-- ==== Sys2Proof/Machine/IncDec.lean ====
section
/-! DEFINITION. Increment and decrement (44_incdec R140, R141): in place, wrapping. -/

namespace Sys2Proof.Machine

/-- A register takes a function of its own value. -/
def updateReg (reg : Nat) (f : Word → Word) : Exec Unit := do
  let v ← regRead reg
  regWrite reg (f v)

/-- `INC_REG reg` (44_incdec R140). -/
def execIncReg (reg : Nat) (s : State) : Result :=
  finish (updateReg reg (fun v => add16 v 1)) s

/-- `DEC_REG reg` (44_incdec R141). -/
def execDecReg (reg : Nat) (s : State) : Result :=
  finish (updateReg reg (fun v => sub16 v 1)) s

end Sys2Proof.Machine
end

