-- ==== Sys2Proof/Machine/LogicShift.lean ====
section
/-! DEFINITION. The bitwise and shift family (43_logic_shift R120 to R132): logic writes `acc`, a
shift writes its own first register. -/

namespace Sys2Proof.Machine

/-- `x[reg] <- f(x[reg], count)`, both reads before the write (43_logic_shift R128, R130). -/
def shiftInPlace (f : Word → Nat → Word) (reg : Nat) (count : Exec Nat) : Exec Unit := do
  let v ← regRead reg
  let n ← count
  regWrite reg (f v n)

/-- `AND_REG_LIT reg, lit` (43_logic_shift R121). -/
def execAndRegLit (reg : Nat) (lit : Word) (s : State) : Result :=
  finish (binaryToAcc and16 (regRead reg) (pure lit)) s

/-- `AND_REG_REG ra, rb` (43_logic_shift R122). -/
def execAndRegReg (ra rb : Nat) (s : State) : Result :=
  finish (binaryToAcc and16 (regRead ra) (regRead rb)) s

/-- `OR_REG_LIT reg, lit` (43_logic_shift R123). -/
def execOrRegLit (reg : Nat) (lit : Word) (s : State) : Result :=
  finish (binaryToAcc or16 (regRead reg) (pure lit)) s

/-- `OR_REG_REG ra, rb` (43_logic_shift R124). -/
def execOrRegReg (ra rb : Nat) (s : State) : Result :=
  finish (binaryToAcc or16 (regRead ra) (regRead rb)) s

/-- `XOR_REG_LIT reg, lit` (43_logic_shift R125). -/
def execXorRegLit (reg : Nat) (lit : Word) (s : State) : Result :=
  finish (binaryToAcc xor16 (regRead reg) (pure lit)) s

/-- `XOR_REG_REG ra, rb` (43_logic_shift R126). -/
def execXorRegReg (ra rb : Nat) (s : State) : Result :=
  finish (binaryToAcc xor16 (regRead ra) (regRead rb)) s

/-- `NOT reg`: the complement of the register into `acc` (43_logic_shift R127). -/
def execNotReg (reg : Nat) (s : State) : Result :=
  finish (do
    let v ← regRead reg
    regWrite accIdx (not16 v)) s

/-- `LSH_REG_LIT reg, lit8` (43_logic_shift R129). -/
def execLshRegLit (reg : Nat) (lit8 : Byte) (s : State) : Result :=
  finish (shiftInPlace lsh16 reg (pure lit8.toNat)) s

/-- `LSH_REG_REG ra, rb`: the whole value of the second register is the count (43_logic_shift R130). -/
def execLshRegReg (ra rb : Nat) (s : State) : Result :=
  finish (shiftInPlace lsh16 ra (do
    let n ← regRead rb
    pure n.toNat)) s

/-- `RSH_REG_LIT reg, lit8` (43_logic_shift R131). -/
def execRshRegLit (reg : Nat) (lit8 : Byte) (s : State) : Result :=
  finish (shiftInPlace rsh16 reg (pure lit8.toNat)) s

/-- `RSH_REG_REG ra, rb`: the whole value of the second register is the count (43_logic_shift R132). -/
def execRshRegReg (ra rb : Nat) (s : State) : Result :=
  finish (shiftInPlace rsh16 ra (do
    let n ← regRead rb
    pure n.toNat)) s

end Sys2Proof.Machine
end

++++++

> [What this task involves] The records above must be restated. Preserve every word.

> [Expected output]
-- ==== Sys2Proof/Machine/IncDec.lean ====
section
/-! DEFINITION. Increment and decrement (44_incdec R140, R141): in place, wrapping. -/

namespace Sys2Proof.Machine

/-- A register takes a function of its own value. -/
def updateReg (reg : Nat) (f : Word → Word) : Exec Unit := do
  let v ← regRead reg
  regWrite reg (f v)

/-- `INC_REG reg` (44_incdec R140). -/
def execIncReg (reg : Nat) (s : State) : Result :=
  finish (updateReg reg (fun v => add16 v 1)) s

/-- `DEC_REG reg` (44_incdec R141). -/
def execDecReg (reg : Nat) (s : State) : Result :=
  finish (updateReg reg (fun v => sub16 v 1)) s

end Sys2Proof.Machine
end

-- ==== Sys2Proof/Machine/LogicShift.lean ====
section
/-! DEFINITION. The bitwise and shift family (43_logic_shift R120 to R132): logic writes `acc`, a
shift writes its own first register. -/

namespace Sys2Proof.Machine

/-- `x[reg] <- f(x[reg], count)`, both reads before the write (43_logic_shift R128, R130). -/
def shiftInPlace (f : Word → Nat → Word) (reg : Nat) (count : Exec Nat) : Exec Unit := do
  let v ← regRead reg
  let n ← count
  regWrite reg (f v n)

/-- `AND_REG_LIT reg, lit` (43_logic_shift R121). -/
def execAndRegLit (reg : Nat) (lit : Word) (s : State) : Result :=
  finish (binaryToAcc and16 (regRead reg) (pure lit)) s

/-- `AND_REG_REG ra, rb` (43_logic_shift R122). -/
def execAndRegReg (ra rb : Nat) (s : State) : Result :=
  finish (binaryToAcc and16 (regRead ra) (regRead rb)) s

/-- `OR_REG_LIT reg, lit` (43_logic_shift R123). -/
def execOrRegLit (reg : Nat) (lit : Word) (s : State) : Result :=
  finish (binaryToAcc or16 (regRead reg) (pure lit)) s

/-- `OR_REG_REG ra, rb` (43_logic_shift R124). -/
def execOrRegReg (ra rb : Nat) (s : State) : Result :=
  finish (binaryToAcc or16 (regRead ra) (regRead rb)) s

/-- `XOR_REG_LIT reg, lit` (43_logic_shift R125). -/
def execXorRegLit (reg : Nat) (lit : Word) (s : State) : Result :=
  finish (binaryToAcc xor16 (regRead reg) (pure lit)) s

/-- `XOR_REG_REG ra, rb` (43_logic_shift R126). -/
def execXorRegReg (ra rb : Nat) (s : State) : Result :=
  finish (binaryToAcc xor16 (regRead ra) (regRead rb)) s

/-- `NOT reg`: the complement of the register into `acc` (43_logic_shift R127). -/
def execNotReg (reg : Nat) (s : State) : Result :=
  finish (do
    let v ← regRead reg
    regWrite accIdx (not16 v)) s

/-- `LSH_REG_LIT reg, lit8` (43_logic_shift R129). -/
def execLshRegLit (reg : Nat) (lit8 : Byte) (s : State) : Result :=
  finish (shiftInPlace lsh16 reg (pure lit8.toNat)) s

/-- `LSH_REG_REG ra, rb`: the whole value of the second register is the count (43_logic_shift R130). -/
def execLshRegReg (ra rb : Nat) (s : State) : Result :=
  finish (shiftInPlace lsh16 ra (do
    let n ← regRead rb
    pure n.toNat)) s

/-- `RSH_REG_LIT reg, lit8` (43_logic_shift R131). -/
def execRshRegLit (reg : Nat) (lit8 : Byte) (s : State) : Result :=
  finish (shiftInPlace rsh16 reg (pure lit8.toNat)) s

/-- `RSH_REG_REG ra, rb`: the whole value of the second register is the count (43_logic_shift R132). -/
def execRshRegReg (ra rb : Nat) (s : State) : Result :=
  finish (shiftInPlace rsh16 ra (do
    let n ← regRead rb
    pure n.toNat)) s

end Sys2Proof.Machine
end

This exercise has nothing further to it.